Natalie Babbitt, noted children’s author
Inspiration for Reading and Language comes from our belief that learning to read is one of the most meaningful and powerful experiences that a parent and child can share.
- Language paves the way for literacy. Oral language (talking and listening) develops before written language (reading and writing) in typical children. Learning to read is the process of mapping written language onto oral language. Children, who both understand and use language well, tend to become better readers and writers. By contrast, children who do not develop a strong language base tend to become less skilled readers and writers.

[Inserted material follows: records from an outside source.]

/-- The next block of a compressor: its bits and the source bytes that it covers. What the search finds is free, Config.deflatePlan; it
is used when it decodes to the source, in at most 64 KiB, and is no larger than a stored block. LEVEL 0 stores. -/
def nextBlock (level draw : Nat) (final : Bool) (held : Nat) (rev src : List Byte) : List Bool × Nat :=
  let n := min 65535 src.length
  let stored := (storedBlock (final && decide (n = src.length)) held (src.take n), n)
  if level = 0 then stored
  else if src.isEmpty then ([final, true, false] ++ List.replicate 7 false, 0)
  else
    let cand := Config.deflatePlan level draw rev src
    let pad := (8 - (held + cand.length) % 8) % 8
    let r := inflRun 65536 (inflFuel (cand.length + pad)) (Infl.start rev) (cand ++ List.replicate pad false)
    let y := r.2.1
    if y.btype = 3 ∧ r.2.2.length = pad ∧ 0 < y.n ∧ (y.rev.take y.n).reverse = src.take y.n ∧ y.last = (final && decide (y.n = src.length)) ∧
        cand.length ≤ (storedBlock y.last held (src.take y.n)).length then (cand, y.n)
    else stored

/-- Blocks in turn while whole ones fit: the bits, held ones first, the source bytes used, and whether all is done. -/
def deflBlocks (level draw : Nat) (final : Bool) (room : Nat) : Nat → List Bool → List Byte → List Byte → Nat → List Bool × Nat × Bool
  | 0, bits, _, _, used => (bits, used, false)
  | f + 1, bits, rev, src, used =>
    if src.isEmpty && (!final || decide (0 < used)) then (bits, used, true)
    else
      let b := nextBlock level (draw + used) final (bits.length % 8) rev src
      let all := bits ++ b.1
      if room < (all.length + (if final && decide (b.2 = src.length) then 7 else 0)) / 8 then (bits, used, false)
      else if b.2 = src.length then (all, used + b.2, true)
      else deflBlocks level draw final room f all (((src.take b.2).reverse ++ rev).take 32768) (src.drop b.2) (used + b.2)

/-- The header that a compressor writes (R354). -/
def deflHead (fmt level : Nat) (dict : List Byte) : List Byte :=
  if fmt = 1 then
    let fl := if level ≤ 1 then 0 else if level ≤ 5 then 1 else if level = 6 then 2 else 3
    let b := 0x7800 + fl * 64 + (if dict.isEmpty then 0 else 32)
    bytesBE (b + (31 - b % 31) % 31) 2 ++ (if dict.isEmpty then [] else bytesBE (adler32 1 dict) 4)
  else if fmt = 2 then [0x1F, 0x8B, 8, 0, 0, 0, 0, 0, 0, 0xFF]
  else []
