/-! ## Table 10.3 -/

/-- VADD: va + vb, modulo 2^e, per element. -/
def execVadd (c : CoreId) (vd va vb : VReg) (m : MReg) (w : BitVec 2) (z : Bool) (s : State) : Out :=
  s.vop c vd va vb m w z (fun _ a b => a + b)
/-- VSUB: va - vb, modulo 2^e, per element. -/
def execVsub (c : CoreId) (vd va vb : VReg) (m : MReg) (w : BitVec 2) (z : Bool) (s : State) : Out :=
  s.vop c vd va vb m w z (fun e a b => a + 2 ^ e - b)
/-- VMUL: the low half of va x vb, per element. -/
def execVmul (c : CoreId) (vd va vb : VReg) (m : MReg) (w : BitVec 2) (z : Bool) (s : State) : Out :=
  s.vop c vd va vb m w z (fun _ a b => a * b)
/-- VMIN: signed minimum, per element. -/
def execVmin (c : CoreId) (vd va vb : VReg) (m : MReg) (w : BitVec 2) (z : Bool) (s : State) : Out :=
  s.vop c vd va vb m w z (fun e a b => if sgn e a < sgn e b then a else b)
/-- VMAX: signed maximum, per element. -/
def execVmax (c : CoreId) (vd va vb : VReg) (m : MReg) (w : BitVec 2) (z : Bool) (s : State) : Out :=
  s.vop c vd va vb m w z (fun e a b => if sgn e a < sgn e b then b else a)
/-- VMINU: unsigned minimum, per element. -/
def execVminu (c : CoreId) (vd va vb : VReg) (m : MReg) (w : BitVec 2) (z : Bool) (s : State) : Out :=
  s.vop c vd va vb m w z (fun _ a b => min a b)
/-- VMAXU: unsigned maximum, per element. -/
def execVmaxu (c : CoreId) (vd va vb : VReg) (m : MReg) (w : BitVec 2) (z : Bool) (s : State) : Out :=
  s.vop c vd va vb m w z (fun _ a b => max a b)
/-- VAND: and, per element. -/
def execVand (c : CoreId) (vd va vb : VReg) (m : MReg) (w : BitVec 2) (z : Bool) (s : State) : Out :=
  s.vop c vd va vb m w z (fun _ a b => a &&& b)
/-- VOR: or, per element. -/
def execVor (c : CoreId) (vd va vb : VReg) (m : MReg) (w : BitVec 2) (z : Bool) (s : State) : Out :=
  s.vop c vd va vb m w z (fun _ a b => a ||| b)
/-- VXOR: exclusive or, per element. -/
def execVxor (c : CoreId) (vd va vb : VReg) (m : MReg) (w : BitVec 2) (z : Bool) (s : State) : Out :=
  s.vop c vd va vb m w z (fun _ a b => a ^^^ b)
/-- VANDN: va and not vb, per element. -/
def execVandn (c : CoreId) (vd va vb : VReg) (m : MReg) (w : BitVec 2) (z : Bool) (s : State) : Out :=
  s.vop c vd va vb m w z (fun e a b => a &&& (2 ^ e - 1 - b))
/-- VSLL: va shifted left by vb mod e, per element. -/
def execVsll (c : CoreId) (vd va vb : VReg) (m : MReg) (w : BitVec 2) (z : Bool) (s : State) : Out :=
  s.vop c vd va vb m w z (fun e a b => a * 2 ^ (b % e))
/-- VSRL: va shifted right by vb mod e, per element. -/
def execVsrl (c : CoreId) (vd va vb : VReg) (m : MReg) (w : BitVec 2) (z : Bool) (s : State) : Out :=
  s.vop c vd va vb m w z (fun e a b => a / 2 ^ (b % e))
/-- VSRA: va shifted right arithmetically by vb mod e, per element. -/
def execVsra (c : CoreId) (vd va vb : VReg) (m : MReg) (w : BitVec 2) (z : Bool) (s : State) : Out :=
  s.vop c vd va vb m w z (fun e a b => unS e (sgn e a / (2 : Int) ^ (b % e)))
/-- VABSDU: absolute difference, unsigned, per element. -/
def execVabsdu (c : CoreId) (vd va vb : VReg) (m : MReg) (w : BitVec 2) (z : Bool) (s : State) : Out :=
  s.vop c vd va vb m w z (fun _ a b => max a b - min a b)
/-- VCMPEQ: equal, per element. -/
def execVcmpeq (c : CoreId) (md : MReg) (va vb : VReg) (m : MReg) (w : BitVec 2) (z : Bool) (s : State) : Out :=
  s.vcmp c md va vb m w z (fun _ a b => decide (a = b))
/-- VCMPNE: not equal, per element. -/
def execVcmpne (c : CoreId) (md : MReg) (va vb : VReg) (m : MReg) (w : BitVec 2) (z : Bool) (s : State) : Out :=
  s.vcmp c md va vb m w z (fun _ a b => decide (a ≠ b))
/-- VCMPLT: signed less, per element. -/
def execVcmplt (c : CoreId) (md : MReg) (va vb : VReg) (m : MReg) (w : BitVec 2) (z : Bool) (s : State) : Out :=
  s.vcmp c md va vb m w z (fun e a b => decide (sgn e a < sgn e b))
/-- VCMPLTU: unsigned less, per element. -/
def execVcmpltu (c : CoreId) (md : MReg) (va vb : VReg) (m : MReg) (w : BitVec 2) (z : Bool) (s : State) : Out :=
  s.vcmp c md va vb m w z (fun _ a b => decide (a < b))
/-- VCMPLE: signed less or equal, per element. -/
def execVcmple (c : CoreId) (md : MReg) (va vb : VReg) (m : MReg) (w : BitVec 2) (z : Bool) (s : State) : Out :=
  s.vcmp c md va vb m w z (fun e a b => decide (sgn e a ≤ sgn e b))
/-- VCMPLEU: unsigned less or equal, per element. -/
def execVcmpleu (c : CoreId) (md : MReg) (va vb : VReg) (m : MReg) (w : BitVec 2) (z : Bool) (s : State) : Out :=
  s.vcmp c md va vb m w z (fun _ a b => decide (a ≤ b))
/-- VSEL: vd[i] := va[i] when element i is active, else vb[i]. -/
def execVsel (c : CoreId) (vd va vb : VReg) (m : MReg) (w : BitVec 2) (s : State) : Out :=
  s.vec c true false true (fun k => k.wv vd (vMerge (k.rv vb) (k.rm m) (eW w) false (vEl (k.rv va) (eW w))))
/-- VSHUF: vd[i] := va[vb[i]] when vb[i] < 16, else 0, on bytes. -/
def execVshuf (c : CoreId) (vd va vb : VReg) (m : MReg) (z : Bool) (s : State) : Out :=
  s.vperm c vd va vb m 8 z (fun a b i => if vEl b 8 i < 16 then vEl a 8 (vEl b 8 i) else 0)
/-- VZIPL: the low halves interleaved. -/
def execVzipl (c : CoreId) (vd va vb : VReg) (m : MReg) (w : BitVec 2) (z : Bool) (s : State) : Out :=
  s.vperm c vd va vb m (eW w) z (fun a b i => if i % 2 = 0 then vEl a (eW w) (i / 2) else vEl b (eW w) (i / 2))
/-- VZIPH: the high halves interleaved. -/
def execVziph (c : CoreId) (vd va vb : VReg) (m : MReg) (w : BitVec 2) (z : Bool) (s : State) : Out :=
  s.vperm c vd va vb m (eW w) z (fun a b i => if i % 2 = 0 then vEl a (eW w) (i / 2 + 64 / eW w) else vEl b (eW w) (i / 2 + 64 / eW w))
/-- VUZPE: the even elements of va followed by vb. -/
def execVuzpe (c : CoreId) (vd va vb : VReg) (m : MReg) (w : BitVec 2) (z : Bool) (s : State) : Out :=
  s.vperm c vd va vb m (eW w) z (fun a b i => if i < 64 / eW w then vEl a (eW w) (2 * i) else vEl b (eW w) (2 * i - 128 / eW w))
/-- VUZPO: the odd elements of va followed by vb. -/
def execVuzpo (c : CoreId) (vd va vb : VReg) (m : MReg) (w : BitVec 2) (z : Bool) (s : State) : Out :=
  s.vperm c vd va vb m (eW w) z (fun a b i => if i < 64 / eW w then vEl a (eW w) (2 * i + 1) else vEl b (eW w) (2 * i + 1 - 128 / eW w))
/-- VCOMPRESS: the active elements of va in ascending order, the rest of vd 0. -/
def execVcompress (c : CoreId) (vd va : VReg) (m : MReg) (w : BitVec 2) (s : State) : Out :=
  let e := eW w
  s.vec c true false true (fun k =>
    let l := ((List.range (128 / e)).filter (actv (k.rm m) e)).map (vEl (k.rv va) e)
    k.wv vd (vMk e (128 / e) (fun i => l.getD i 0)))
/-- VWMUL.L: signed products of the low half. -/
def execVwmulL (c : CoreId) (vd va vb : VReg) (m : MReg) (w : BitVec 2) (z : Bool) (s : State) : Out :=
  s.vwide c vd va vb m w z false false false
/-- VWMUL.H: signed products of the high half. -/
def execVwmulH (c : CoreId) (vd va vb : VReg) (m : MReg) (w : BitVec 2) (z : Bool) (s : State) : Out :=
  s.vwide c vd va vb m w z true false false
/-- VWMULU.L: unsigned products of the low half. -/
def execVwmuluL (c : CoreId) (vd va vb : VReg) (m : MReg) (w : BitVec 2) (z : Bool) (s : State) : Out :=
  s.vwide c vd va vb m w z false true false
/-- VWMULU.H: unsigned products of the high half. -/
def execVwmuluH (c : CoreId) (vd va vb : VReg) (m : MReg) (w : BitVec 2) (z : Bool) (s : State) : Out :=
  s.vwide c vd va vb m w z true true false
/-- VWMACC.L: signed products of the low half, accumulated. -/
def execVwmaccL (c : CoreId) (vd va vb : VReg) (m : MReg) (w : BitVec 2) (z : Bool) (s : State) : Out :=
  s.vwide c vd va vb m w z false false true
/-- VWMACC.H: signed products of the high half, accumulated. -/
def execVwmaccH (c : CoreId) (vd va vb : VReg) (m : MReg) (w : BitVec 2) (z : Bool) (s : State) : Out :=
  s.vwide c vd va vb m w z true false true
/-- VWMACCU.L: unsigned products of the low half, accumulated. -/
def execVwmaccuL (c : CoreId) (vd va vb : VReg) (m : MReg) (w : BitVec 2) (z : Bool) (s : State) : Out :=
  s.vwide c vd va vb m w z false true true
/-- VWMACCU.H: unsigned products of the high half, accumulated. -/
def execVwmaccuH (c : CoreId) (vd va vb : VReg) (m : MReg) (w : BitVec 2) (z : Bool) (s : State) : Out :=
  s.vwide c vd va vb m w z true true true
/-- VDOT (R293). -/
def execVdot (c : CoreId) (vd va vb : VReg) (m : MReg) (w : BitVec 2) (z : Bool) (s : State) : Out :=
  s.vdots c vd va vb m w z false false
/-- VDOTU (R293). -/
def execVdotu (c : CoreId) (vd va vb : VReg) (m : MReg) (w : BitVec 2) (z : Bool) (s : State) : Out :=
  s.vdots c vd va vb m w z true true
/-- VDOTSU (R293). -/
def execVdotsu (c : CoreId) (vd va vb : VReg) (m : MReg) (w : BitVec 2) (z : Bool) (s : State) : Out :=
  s.vdots c vd va vb m w z false true
/-- VFADD, per element. -/
def execVfadd (c : CoreId) (vd va vb : VReg) (m : MReg) (w : BitVec 2) (z : Bool) (s : State) : Out :=
  s.vfp c vd m w z false (fun k r p e i => fAdd p r (fDec p (elW (k.rv va) e i)) (fDec p (elW (k.rv vb) e i)))
/-- VFSUB, per element. -/
def execVfsub (c : CoreId) (vd va vb : VReg) (m : MReg) (w : BitVec 2) (z : Bool) (s : State) : Out :=
  s.vfp c vd m w z false (fun k r p e i => fAdd p r (fDec p (elW (k.rv va) e i)) (fDec p (elW (k.rv vb) e i)).negate)
/-- VFMUL, per element. -/
def execVfmul (c : CoreId) (vd va vb : VReg) (m : MReg) (w : BitVec 2) (z : Bool) (s : State) : Out :=
  s.vfp c vd m w z false (fun k r p e i => fMul p r (fDec p (elW (k.rv va) e i)) (fDec p (elW (k.rv vb) e i)))
/-- VFMIN, per element. -/
def execVfmin (c : CoreId) (vd va vb : VReg) (m : MReg) (w : BitVec 2) (z : Bool) (s : State) : Out :=
  s.vfp c vd m w z false (fun k _ p e i => fMinMax p false (elW (k.rv va) e i) (elW (k.rv vb) e i))
/-- VFMAX, per element. -/
def execVfmax (c : CoreId) (vd va vb : VReg) (m : MReg) (w : BitVec 2) (z : Bool) (s : State) : Out :=
  s.vfp c vd m w z false (fun k _ p e i => fMinMax p true (elW (k.rv va) e i) (elW (k.rv vb) e i))
/-- VFMADD: va x vb + vd, one rounding; whether 0 x infinity + a quiet NaN signals IO is a free choice per element. -/
def execVfmadd (c : CoreId) (vd va vb : VReg) (m : MReg) (w : BitVec 2) (z : Bool) (s : State) : Out :=
  State.vfp { s with free := s.free + 16 } c vd m w z true (fun k r p e i =>
    fFma p r (fDec p (elW (k.rv va) e i)) (fDec p (elW (k.rv vb) e i)) (fDec p (elW (k.rv vd) e i)) (decide (Config.draw (s.free + i) % 2 = 1)))
/-- VFCMPEQ, per element. -/
def execVfcmpeq (c : CoreId) (md : MReg) (va vb : VReg) (m : MReg) (w : BitVec 2) (z : Bool) (s : State) : Out :=
  s.vfcmp c md va vb m w z 0
/-- VFCMPLT, per element. -/
def execVfcmplt (c : CoreId) (md : MReg) (va vb : VReg) (m : MReg) (w : BitVec 2) (z : Bool) (s : State) : Out :=
  s.vfcmp c md va vb m w z 1
/-- VFCMPLE, per element. -/
def execVfcmple (c : CoreId) (md : MReg) (va vb : VReg) (m : MReg) (w : BitVec 2) (z : Bool) (s : State) : Out :=
  s.vfcmp c md va vb m w z 2
/-- VITOF: signed integer to floating point of the same width. -/
def execVitof (c : CoreId) (vd va : VReg) (m : MReg) (w : BitVec 2) (z : Bool) (s : State) : Out :=
  s.vfp c vd m w z false (fun k r p e i => fOfInt p r (sgn e (vEl (k.rv va) e i)))
/-- VFTOI: floating point to signed integer of the same width (R195). -/
def execVftoi (c : CoreId) (vd va : VReg) (m : MReg) (w : BitVec 2) (z : Bool) (s : State) : Out :=
  s.vfp c vd m w z false (fun k r p e i =>
    let x := fToInt r (fDec p (elW (k.rv va) e i)) (-((2 : Int) ^ (e - 1))) ((2 : Int) ^ (e - 1) - 1) (-((2 : Int) ^ (e - 1)))
    (BitVec.ofInt 64 x.1, x.2))
/-- VMAND: and on 16 bits. -/
def execVmand (c : CoreId) (md ma mb : MReg) (s : State) : Out :=
  s.mop c md ma mb (fun a b => a &&& b)
/-- VMOR: or on 16 bits. -/
def execVmor (c : CoreId) (md ma mb : MReg) (s : State) : Out :=
  s.mop c md ma mb (fun a b => a ||| b)
/-- VMXOR: exclusive or on 16 bits. -/
def execVmxor (c : CoreId) (md ma mb : MReg) (s : State) : Out :=
  s.mop c md ma mb (fun a b => a ^^^ b)
/-- VMANDN: ma and not mb on 16 bits. -/
def execVmandn (c : CoreId) (md ma mb : MReg) (s : State) : Out :=
  s.mop c md ma mb (fun a b => a &&& ~~~ b)
/-- VSATADD: sat(a + b). -/
def execVsatadd (c : CoreId) (vd va vb : VReg) (m : MReg) (e32 : Bool) (z : Bool) (s : State) : Out :=
  s.vsvc c vd va vb m e32 z (fun _ a b => a + b)
/-- VFRMUL: the fractional product, truncated. -/
def execVfrmul (c : CoreId) (vd va vb : VReg) (m : MReg) (e32 : Bool) (z : Bool) (s : State) : Out :=
  s.vsvc c vd va vb m e32 z (fun e a b => (a * b) / (2 : Int) ^ (e - 1))
/-- VSATSUB: sat(a - b). -/
def execVsatsub (c : CoreId) (vd va vb : VReg) (m : MReg) (e32 : Bool) (z : Bool) (s : State) : Out :=
  s.vsvc c vd va vb m e32 z (fun _ a b => a - b)
/-- VFRMULR: the fractional product, rounded. -/
def execVfrmulr (c : CoreId) (vd va vb : VReg) (m : MReg) (e32 : Bool) (z : Bool) (s : State) : Out :=
  s.vsvc c vd va vb m e32 z (fun e a b => (a * b + (2 : Int) ^ (e - 2)) / (2 : Int) ^ (e - 1))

- Literacy is a developmental process that begins at birth. Learning to read and write occurs in a predictable set of stages–from learning about what letters are and being able to rhyme as a young child, to using reading and writing as a means of deepening ones understanding of the world as an older child. Incredible as it may seem, this process begins in infancy. When babies hear nursery rhymes recited to them by their parents, they learn the rhythms of language. They learn about books by chewing on them and trying to turn the pages.
- Parents play a significant role in helping children become readers and writers. More importantly, helping children to develop strong language and literacy skills can be a natural and enjoyable part of every day. Simply talking and playing with babies, writing letters on the sidewalk with toddlers, and making sure third-graders have a quiet space for homework are all simple ways of fostering literacy development.